Going into the final 24 hours we had a good handful of sensors working separately: EKG, pulse oxidation, GSR, CO2 and lung capacity. The only thing left to do was get them all working together. Oh, and off of breadboards. No big deal, right?

ECG and GSR shields

Well, not so much. While the sensors worked quite well on breadboards, moving them onto protoshields turned out to be more of a hassle than we anticipated. The signals we’re getting from the shields aren’t quite as accurate as the ones we got from the breadboards, though still well within acceptable limits for our purposes.

It's alive!!
EKG and heartrate signals in BrainBay

Anytime you’re hooking up an electrical device to a human being, it’s important to make sure that they’re not connected to the electrical grid (think about what an electrical surge can do to your computer, now imagine that your body is hooked up too).  To achieve this separation our biosensor uses bluetooth to communicate with a computer to display the signals.

Take that!
Drew slapped himself to elicit this GSR signal. What dedication!

Next Steps:

1) Get some sleep!

2) Improve the shield versions of our sensors.

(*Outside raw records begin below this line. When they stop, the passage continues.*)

-- ==== Sys2Proof/Tests/Slice0.lean ====
section
/-! SUPPORT. The model's own tests. Words and results are those of 95_test_vectors.md, or read off the rule named; the second half
gives, for every statement with hypotheses, a state and operands that meet them. -/

namespace Sys2Proof.Tests

open Sys2Proof.Machine

/-! ## A small machine: the standard configuration of 95_test_vectors.md -/

def launch : Launch :=
  { memLen := 0x100, textStart := 0x00, textEnd := 0x40, readOnlyRanges := [(0x40, 0x50)], extensions := [],
    checkExtYes := 1, checkExtNo := 0 }

/-- Bytes 0x80 to 0x87: 67 45 ab 89 80 7f ff 00. -/
def memory : Memory :=
  [(0x80, 0x67), (0x81, 0x45), (0x82, 0xab), (0x83, 0x89), (0x84, 0x80), (0x85, 0x7f), (0x86, 0xff)]

/-- The registers A, B, C as given, the others 0. -/
def registers (a b c : Word) : RegFile := { A := a, B := b, C := c, R := 0, S := 0, X := 0, Y := 0 }

/-- The machine about to run the word `w` at `pc`. -/
def ready (pc w a b c : Word) : State :=
  State.start launch (memWrite memory pc.toNat 4 w) pc (registers a b c)

/-- The same with another configuration. -/
def readyIn (l : Launch) (pc w a b c : Word) : State :=
  State.start l (memWrite memory pc.toNat 4 w) pc (registers a b c)

/-- The value of `f` in the next state, where there is one. -/
def after {α : Type} (f : State → α) : Host.Outcome State Fault Refusal → Option α
  | .next t => some (f t)
  | .fault _ => none
  | .refused _ => none

/-- The register, the pc and the exception status after one step. -/
def stepOn (r : Reg) (s : State) : Option (Word × Word × BitVec 7) := after (fun t => (t.getReg r, t.pc, t.exc)) (step s)

/-- The bytes 0x80 to 0x87, the pc and the exception status after one step. -/
def stepMem (s : State) : Option (List Byte × Word × BitVec 7) :=
  after (fun t => ((List.range 8).map fun k => t.mem.read (0x80 + k), t.pc, t.exc)) (step s)

/-! ## What the well-formedness checks refuse -/

theorem test_wf_refuses_invalid_with_an_assigned_opcode : (Instr.invalid 0x04 0).wellFormed = false := by decide
theorem test_wf_admits_invalid_with_an_unassigned_opcode : (Instr.invalid 0x47 0).wellFormed = true := by decide
theorem test_wf_refuses_too_much_memory : ({ launch with memLen := 0x80000001 } : Launch).wellFormed = false := by decide
theorem test_wf_refuses_a_reversed_text_segment :
    ({ launch with textStart := 0x44 } : Launch).wellFormed = false := by decide
theorem test_wf_refuses_text_outside_memory : ({ launch with textEnd := 0x104 } : Launch).wellFormed = false := by decide
theorem test_wf_refuses_equal_check_ext_answers :
    ({ launch with checkExtNo := 1 } : Launch).wellFormed = false := by decide
theorem test_wf_admits_the_standard_configuration : launch.wellFormed = true := by decide
theorem test_wf_admits_all_of_memory :
    ({ launch with memLen := 0x80000000, textEnd := 0x80000000 } : Launch).wellFormed = true := by decide

/-! ## Decoding: words written out as `imm16_rs2_rs1_rd_opcode` (30_encoding.md R71, R75) -/

theorem test_decode_logic_compare :
    decode 0b0000000000000000_010_001_011_0000100 = .and .C .A .B ∧
    decode 0b0000000000000000_010_001_011_0000101 = .or .C .A .B ∧
    decode 0b0000000000000000_010_001_011_0000110 = .xor .C .A .B ∧
    decode 0b0000000000000000_010_001_011_0000111 = .sub .C .A .B ∧
    decode 0b0000000000000000_010_001_011_0001000 = .min .C .A .B ∧
    decode 0b0000000000000000_010_001_011_0001001 = .minu .C .A .B ∧
    decode 0b0000000000000000_010_001_011_0001010 = .max .C .A .B ∧
    decode 0b0000000000000000_010_001_011_0001011 = .maxu .C .A .B ∧
    decode 0b0000000000000000_010_001_011_0001100 = .slt .C .A .B ∧
    decode 0b0000000000000000_010_001_011_0001101 = .sltu .C .A .B := by decide

theorem test_decode_muldiv :
    decode 0b0000000000000000_111_101_110_0010000 = .mul .X .S .Y ∧
    decode 0b0000000000000000_111_101_110_0010001 = .mulh .X .S .Y ∧
    decode 0b0000000000000000_111_101_110_0010010 = .mulhu .X .S .Y ∧
    decode 0b0000000000000000_111_101_110_0010011 = .mulhsu .X .S .Y ∧
    decode 0b0000000000000000_111_101_110_0010100 = .div .X .S .Y ∧
    decode 0b0000000000000000_111_101_110_0010101 = .divu .X .S .Y ∧
    decode 0b0000000000000000_111_101_110_0010110 = .rem .X .S .Y ∧
    decode 0b0000000000000000_111_101_110_0010111 = .remu .X .S .Y := by decide

theorem test_decode_bitmanip :
    decode 0b0000000000000000_000_001_011_0011000 = .revb .C .A ∧
    decode 0b0000000000000000_000_001_011_0011001 = .revh .C .A ∧
    decode 0b0000000000000000_000_001_011_0011010 = .clz .C .A ∧
    decode 0b0000000000000000_000_001_011_0011011 = .ctz .C .A ∧
    decode 0b0000000000000000_000_001_011_0011100 = .pcnt .C .A := by decide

3) Write our own display software, including applications for the N900 and Android.

4) Reach out to teachers and educators.

Finally, we’d like to thank Mitch Altman and everyone at Element14 for this awesome opportunity.  Special thanks to Jordan Bunker who stayed up late with us to help get this finished (and documented) and everyone else at PS: One that helped out over the past six weeks.